- [Problem to work on]
Among the lines below, count those containing the word "lengthOf". Give the number only.

Collected data:
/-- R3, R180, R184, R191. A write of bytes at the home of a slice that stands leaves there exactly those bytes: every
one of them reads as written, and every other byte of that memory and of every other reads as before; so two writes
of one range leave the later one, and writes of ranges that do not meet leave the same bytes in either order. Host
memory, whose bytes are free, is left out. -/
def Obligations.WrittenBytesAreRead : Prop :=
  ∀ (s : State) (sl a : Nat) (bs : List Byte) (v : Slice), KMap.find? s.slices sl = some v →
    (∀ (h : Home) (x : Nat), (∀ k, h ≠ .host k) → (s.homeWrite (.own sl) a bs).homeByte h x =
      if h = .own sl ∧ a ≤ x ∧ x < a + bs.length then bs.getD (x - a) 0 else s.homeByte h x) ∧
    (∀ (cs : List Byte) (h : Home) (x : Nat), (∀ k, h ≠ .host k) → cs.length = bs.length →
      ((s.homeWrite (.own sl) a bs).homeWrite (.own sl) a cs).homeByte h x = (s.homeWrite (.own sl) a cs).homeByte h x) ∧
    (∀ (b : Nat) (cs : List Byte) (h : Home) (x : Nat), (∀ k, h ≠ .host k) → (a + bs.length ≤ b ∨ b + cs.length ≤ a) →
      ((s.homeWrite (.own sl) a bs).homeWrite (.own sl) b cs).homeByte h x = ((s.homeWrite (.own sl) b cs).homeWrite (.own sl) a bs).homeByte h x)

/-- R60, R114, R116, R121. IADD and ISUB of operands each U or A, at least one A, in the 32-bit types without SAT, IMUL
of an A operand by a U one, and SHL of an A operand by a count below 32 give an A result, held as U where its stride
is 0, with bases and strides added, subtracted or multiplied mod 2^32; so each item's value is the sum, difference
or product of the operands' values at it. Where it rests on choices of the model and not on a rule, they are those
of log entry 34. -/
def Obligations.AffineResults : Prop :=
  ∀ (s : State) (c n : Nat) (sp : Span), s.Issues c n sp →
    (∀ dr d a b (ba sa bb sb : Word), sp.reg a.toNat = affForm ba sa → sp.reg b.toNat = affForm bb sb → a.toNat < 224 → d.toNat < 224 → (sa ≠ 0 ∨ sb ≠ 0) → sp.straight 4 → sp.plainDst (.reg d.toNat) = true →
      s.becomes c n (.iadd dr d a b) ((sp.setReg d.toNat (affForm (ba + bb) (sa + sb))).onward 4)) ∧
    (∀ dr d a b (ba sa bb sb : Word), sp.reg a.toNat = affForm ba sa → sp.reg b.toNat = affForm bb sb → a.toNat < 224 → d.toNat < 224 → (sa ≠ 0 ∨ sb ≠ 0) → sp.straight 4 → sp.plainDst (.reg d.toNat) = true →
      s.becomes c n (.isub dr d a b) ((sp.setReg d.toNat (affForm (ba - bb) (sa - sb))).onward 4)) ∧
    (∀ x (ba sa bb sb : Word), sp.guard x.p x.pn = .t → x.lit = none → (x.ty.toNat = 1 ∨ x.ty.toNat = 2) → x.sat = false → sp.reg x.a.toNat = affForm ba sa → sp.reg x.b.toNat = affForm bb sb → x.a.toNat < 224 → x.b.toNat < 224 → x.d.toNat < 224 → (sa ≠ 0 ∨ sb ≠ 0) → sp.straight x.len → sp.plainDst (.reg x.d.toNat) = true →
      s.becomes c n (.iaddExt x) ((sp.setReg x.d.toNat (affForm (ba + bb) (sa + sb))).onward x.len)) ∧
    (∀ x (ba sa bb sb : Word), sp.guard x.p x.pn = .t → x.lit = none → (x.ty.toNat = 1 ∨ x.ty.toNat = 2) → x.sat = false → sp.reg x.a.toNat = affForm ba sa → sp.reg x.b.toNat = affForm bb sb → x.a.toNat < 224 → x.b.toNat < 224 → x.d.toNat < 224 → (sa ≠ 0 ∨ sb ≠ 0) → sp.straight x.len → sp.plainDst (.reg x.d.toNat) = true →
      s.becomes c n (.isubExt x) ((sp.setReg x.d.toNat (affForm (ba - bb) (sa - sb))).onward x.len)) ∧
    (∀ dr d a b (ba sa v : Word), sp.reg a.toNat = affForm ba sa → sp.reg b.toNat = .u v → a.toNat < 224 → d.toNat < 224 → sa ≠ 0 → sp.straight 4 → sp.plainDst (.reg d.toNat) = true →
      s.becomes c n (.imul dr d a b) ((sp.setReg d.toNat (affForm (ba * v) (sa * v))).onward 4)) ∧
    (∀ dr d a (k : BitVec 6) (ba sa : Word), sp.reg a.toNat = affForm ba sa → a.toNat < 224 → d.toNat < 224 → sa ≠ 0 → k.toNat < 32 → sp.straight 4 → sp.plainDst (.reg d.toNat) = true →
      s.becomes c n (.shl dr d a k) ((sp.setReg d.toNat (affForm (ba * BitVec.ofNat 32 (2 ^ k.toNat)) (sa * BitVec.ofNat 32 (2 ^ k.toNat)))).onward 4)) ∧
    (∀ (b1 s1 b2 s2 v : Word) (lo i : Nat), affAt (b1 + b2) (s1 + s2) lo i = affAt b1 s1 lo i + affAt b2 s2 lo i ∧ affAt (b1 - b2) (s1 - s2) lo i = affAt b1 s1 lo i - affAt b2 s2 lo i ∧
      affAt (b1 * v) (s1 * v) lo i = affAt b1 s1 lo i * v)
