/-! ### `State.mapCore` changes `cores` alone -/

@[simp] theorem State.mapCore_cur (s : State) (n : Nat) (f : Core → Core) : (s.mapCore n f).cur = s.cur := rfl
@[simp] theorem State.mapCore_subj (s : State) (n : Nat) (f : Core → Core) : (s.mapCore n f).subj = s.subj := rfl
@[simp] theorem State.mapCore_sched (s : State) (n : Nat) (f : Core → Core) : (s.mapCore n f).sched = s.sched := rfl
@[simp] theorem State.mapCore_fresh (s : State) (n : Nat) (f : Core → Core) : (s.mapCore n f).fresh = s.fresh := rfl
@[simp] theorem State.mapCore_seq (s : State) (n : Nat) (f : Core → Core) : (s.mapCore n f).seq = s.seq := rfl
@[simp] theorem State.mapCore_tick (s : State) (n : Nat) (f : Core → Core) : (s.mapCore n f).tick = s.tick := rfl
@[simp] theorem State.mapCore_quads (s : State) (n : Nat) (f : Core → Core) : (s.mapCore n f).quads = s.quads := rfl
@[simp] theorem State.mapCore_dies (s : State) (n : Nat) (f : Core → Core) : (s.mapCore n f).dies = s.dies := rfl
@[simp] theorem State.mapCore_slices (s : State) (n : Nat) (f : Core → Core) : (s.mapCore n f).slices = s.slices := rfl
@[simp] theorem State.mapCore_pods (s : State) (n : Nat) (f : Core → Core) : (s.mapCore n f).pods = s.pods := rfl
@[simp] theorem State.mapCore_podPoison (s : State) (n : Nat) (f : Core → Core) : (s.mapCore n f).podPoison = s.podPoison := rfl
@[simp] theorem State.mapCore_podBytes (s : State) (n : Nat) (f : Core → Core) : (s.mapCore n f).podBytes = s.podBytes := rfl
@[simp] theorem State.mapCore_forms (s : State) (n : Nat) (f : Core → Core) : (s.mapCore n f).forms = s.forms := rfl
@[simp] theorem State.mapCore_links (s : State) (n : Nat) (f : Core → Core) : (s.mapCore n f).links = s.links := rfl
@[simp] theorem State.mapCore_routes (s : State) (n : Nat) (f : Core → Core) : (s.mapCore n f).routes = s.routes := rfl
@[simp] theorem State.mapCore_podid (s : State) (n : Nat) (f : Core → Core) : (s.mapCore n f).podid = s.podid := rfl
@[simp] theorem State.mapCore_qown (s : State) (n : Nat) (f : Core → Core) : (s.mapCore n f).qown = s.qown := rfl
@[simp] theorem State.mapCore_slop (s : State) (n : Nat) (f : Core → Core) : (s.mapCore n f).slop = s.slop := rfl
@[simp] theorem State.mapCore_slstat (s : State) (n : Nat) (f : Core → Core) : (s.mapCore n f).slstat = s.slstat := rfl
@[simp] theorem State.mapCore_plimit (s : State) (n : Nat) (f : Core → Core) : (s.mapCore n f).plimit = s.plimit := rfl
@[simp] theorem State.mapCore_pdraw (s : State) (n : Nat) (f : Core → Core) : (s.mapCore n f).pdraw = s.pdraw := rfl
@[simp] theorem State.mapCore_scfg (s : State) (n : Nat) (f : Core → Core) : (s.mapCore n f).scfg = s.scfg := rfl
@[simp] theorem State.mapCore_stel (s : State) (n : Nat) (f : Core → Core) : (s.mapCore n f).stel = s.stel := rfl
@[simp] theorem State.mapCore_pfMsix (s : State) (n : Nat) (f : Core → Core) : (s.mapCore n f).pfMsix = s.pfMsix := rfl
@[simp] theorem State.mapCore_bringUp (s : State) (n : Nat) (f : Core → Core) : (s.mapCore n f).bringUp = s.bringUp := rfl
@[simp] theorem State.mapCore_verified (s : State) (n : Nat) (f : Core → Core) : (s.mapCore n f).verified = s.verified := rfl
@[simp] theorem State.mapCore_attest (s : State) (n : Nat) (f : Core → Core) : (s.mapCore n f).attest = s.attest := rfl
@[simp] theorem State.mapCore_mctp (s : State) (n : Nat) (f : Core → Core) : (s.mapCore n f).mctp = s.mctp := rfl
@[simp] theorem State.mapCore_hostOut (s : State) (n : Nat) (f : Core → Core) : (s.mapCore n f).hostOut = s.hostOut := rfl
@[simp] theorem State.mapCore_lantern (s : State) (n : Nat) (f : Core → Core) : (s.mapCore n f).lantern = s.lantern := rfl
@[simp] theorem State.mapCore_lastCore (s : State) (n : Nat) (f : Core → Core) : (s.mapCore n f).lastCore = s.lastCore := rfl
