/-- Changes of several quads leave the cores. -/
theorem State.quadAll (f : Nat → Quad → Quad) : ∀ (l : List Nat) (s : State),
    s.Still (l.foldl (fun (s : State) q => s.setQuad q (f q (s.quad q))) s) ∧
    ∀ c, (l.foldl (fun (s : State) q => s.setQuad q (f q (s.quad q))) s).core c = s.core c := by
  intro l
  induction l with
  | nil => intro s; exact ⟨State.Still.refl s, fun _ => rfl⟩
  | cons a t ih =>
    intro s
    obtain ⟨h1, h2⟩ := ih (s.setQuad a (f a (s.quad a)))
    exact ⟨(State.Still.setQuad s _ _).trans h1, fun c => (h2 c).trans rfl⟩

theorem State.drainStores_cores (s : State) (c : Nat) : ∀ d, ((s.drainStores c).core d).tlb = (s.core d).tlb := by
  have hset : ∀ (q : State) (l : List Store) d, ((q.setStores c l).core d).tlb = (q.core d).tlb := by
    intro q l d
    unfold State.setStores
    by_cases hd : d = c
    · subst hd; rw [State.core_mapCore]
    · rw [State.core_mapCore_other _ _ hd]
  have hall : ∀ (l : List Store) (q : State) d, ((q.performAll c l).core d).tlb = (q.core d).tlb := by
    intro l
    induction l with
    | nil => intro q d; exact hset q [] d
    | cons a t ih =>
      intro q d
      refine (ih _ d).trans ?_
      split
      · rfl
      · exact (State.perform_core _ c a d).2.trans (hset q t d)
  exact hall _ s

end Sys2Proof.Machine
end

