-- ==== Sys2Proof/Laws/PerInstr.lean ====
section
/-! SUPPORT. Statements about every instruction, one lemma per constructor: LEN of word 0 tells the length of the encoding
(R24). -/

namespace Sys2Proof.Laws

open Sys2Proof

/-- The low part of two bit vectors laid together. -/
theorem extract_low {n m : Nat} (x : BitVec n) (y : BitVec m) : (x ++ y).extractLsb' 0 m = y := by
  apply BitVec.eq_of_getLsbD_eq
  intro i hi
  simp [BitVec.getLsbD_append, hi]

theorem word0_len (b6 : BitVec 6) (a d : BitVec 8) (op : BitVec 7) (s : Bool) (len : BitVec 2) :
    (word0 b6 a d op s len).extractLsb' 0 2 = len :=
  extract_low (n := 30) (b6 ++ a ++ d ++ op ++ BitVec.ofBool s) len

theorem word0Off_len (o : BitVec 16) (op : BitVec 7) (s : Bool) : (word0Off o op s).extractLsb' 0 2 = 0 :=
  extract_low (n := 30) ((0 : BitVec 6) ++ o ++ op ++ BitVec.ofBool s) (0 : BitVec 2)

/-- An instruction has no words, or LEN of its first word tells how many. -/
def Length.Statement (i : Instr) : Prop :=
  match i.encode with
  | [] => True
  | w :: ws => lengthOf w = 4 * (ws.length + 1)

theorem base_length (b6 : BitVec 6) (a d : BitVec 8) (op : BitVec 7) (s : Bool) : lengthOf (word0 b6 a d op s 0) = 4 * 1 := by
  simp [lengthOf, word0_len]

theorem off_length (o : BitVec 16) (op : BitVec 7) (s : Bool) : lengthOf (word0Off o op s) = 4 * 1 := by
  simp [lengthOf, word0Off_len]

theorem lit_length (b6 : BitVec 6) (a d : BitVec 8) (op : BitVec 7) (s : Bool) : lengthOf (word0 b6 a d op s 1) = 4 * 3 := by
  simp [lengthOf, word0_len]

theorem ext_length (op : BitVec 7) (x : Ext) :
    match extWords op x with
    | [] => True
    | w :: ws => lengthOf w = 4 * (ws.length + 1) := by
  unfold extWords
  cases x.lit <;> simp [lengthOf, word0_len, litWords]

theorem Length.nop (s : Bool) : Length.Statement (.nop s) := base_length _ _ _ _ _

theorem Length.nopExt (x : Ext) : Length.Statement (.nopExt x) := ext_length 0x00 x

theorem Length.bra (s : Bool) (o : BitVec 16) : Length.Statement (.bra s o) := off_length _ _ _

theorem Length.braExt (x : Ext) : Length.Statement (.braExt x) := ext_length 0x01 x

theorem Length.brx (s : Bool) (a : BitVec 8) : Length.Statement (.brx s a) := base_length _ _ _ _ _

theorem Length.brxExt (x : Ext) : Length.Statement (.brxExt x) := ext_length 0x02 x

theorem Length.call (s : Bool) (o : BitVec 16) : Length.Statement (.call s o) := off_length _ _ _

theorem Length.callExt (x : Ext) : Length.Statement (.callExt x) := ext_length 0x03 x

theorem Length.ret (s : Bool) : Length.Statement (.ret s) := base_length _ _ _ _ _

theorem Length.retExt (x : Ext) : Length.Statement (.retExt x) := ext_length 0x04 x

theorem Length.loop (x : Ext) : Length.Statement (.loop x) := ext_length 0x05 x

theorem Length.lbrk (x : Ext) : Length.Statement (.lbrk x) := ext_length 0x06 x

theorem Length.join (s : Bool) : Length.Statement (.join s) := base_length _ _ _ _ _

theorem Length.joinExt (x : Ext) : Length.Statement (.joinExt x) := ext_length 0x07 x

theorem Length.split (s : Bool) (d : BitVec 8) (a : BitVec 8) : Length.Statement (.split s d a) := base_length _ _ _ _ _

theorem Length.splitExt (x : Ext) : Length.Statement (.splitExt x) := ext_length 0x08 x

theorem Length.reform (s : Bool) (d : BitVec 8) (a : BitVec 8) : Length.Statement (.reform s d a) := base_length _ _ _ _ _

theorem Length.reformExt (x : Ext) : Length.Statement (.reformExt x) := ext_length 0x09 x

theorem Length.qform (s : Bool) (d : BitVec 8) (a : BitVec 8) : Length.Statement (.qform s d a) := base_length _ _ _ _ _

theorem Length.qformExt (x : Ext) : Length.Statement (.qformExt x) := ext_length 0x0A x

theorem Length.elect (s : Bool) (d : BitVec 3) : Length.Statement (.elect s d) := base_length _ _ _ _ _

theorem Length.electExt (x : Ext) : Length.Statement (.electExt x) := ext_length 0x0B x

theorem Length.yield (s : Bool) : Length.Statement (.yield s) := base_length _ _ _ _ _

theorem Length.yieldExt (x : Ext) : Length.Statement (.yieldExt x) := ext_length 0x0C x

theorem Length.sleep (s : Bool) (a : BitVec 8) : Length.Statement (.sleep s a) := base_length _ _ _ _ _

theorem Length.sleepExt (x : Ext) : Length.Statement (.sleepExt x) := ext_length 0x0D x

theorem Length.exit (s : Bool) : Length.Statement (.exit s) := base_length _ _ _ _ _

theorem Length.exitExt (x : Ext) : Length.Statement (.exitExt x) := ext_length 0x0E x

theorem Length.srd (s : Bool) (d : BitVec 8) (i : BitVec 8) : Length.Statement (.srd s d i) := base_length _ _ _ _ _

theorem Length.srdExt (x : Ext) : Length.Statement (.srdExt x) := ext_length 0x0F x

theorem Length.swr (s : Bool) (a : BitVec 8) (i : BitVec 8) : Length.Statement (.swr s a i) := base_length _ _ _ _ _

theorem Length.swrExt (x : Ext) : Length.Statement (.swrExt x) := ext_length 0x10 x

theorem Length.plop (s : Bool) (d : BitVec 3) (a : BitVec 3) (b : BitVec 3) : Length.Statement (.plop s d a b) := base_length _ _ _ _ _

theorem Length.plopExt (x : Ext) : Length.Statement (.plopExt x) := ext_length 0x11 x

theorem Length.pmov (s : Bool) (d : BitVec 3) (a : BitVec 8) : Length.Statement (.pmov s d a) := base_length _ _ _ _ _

- [Answer to the problem]
9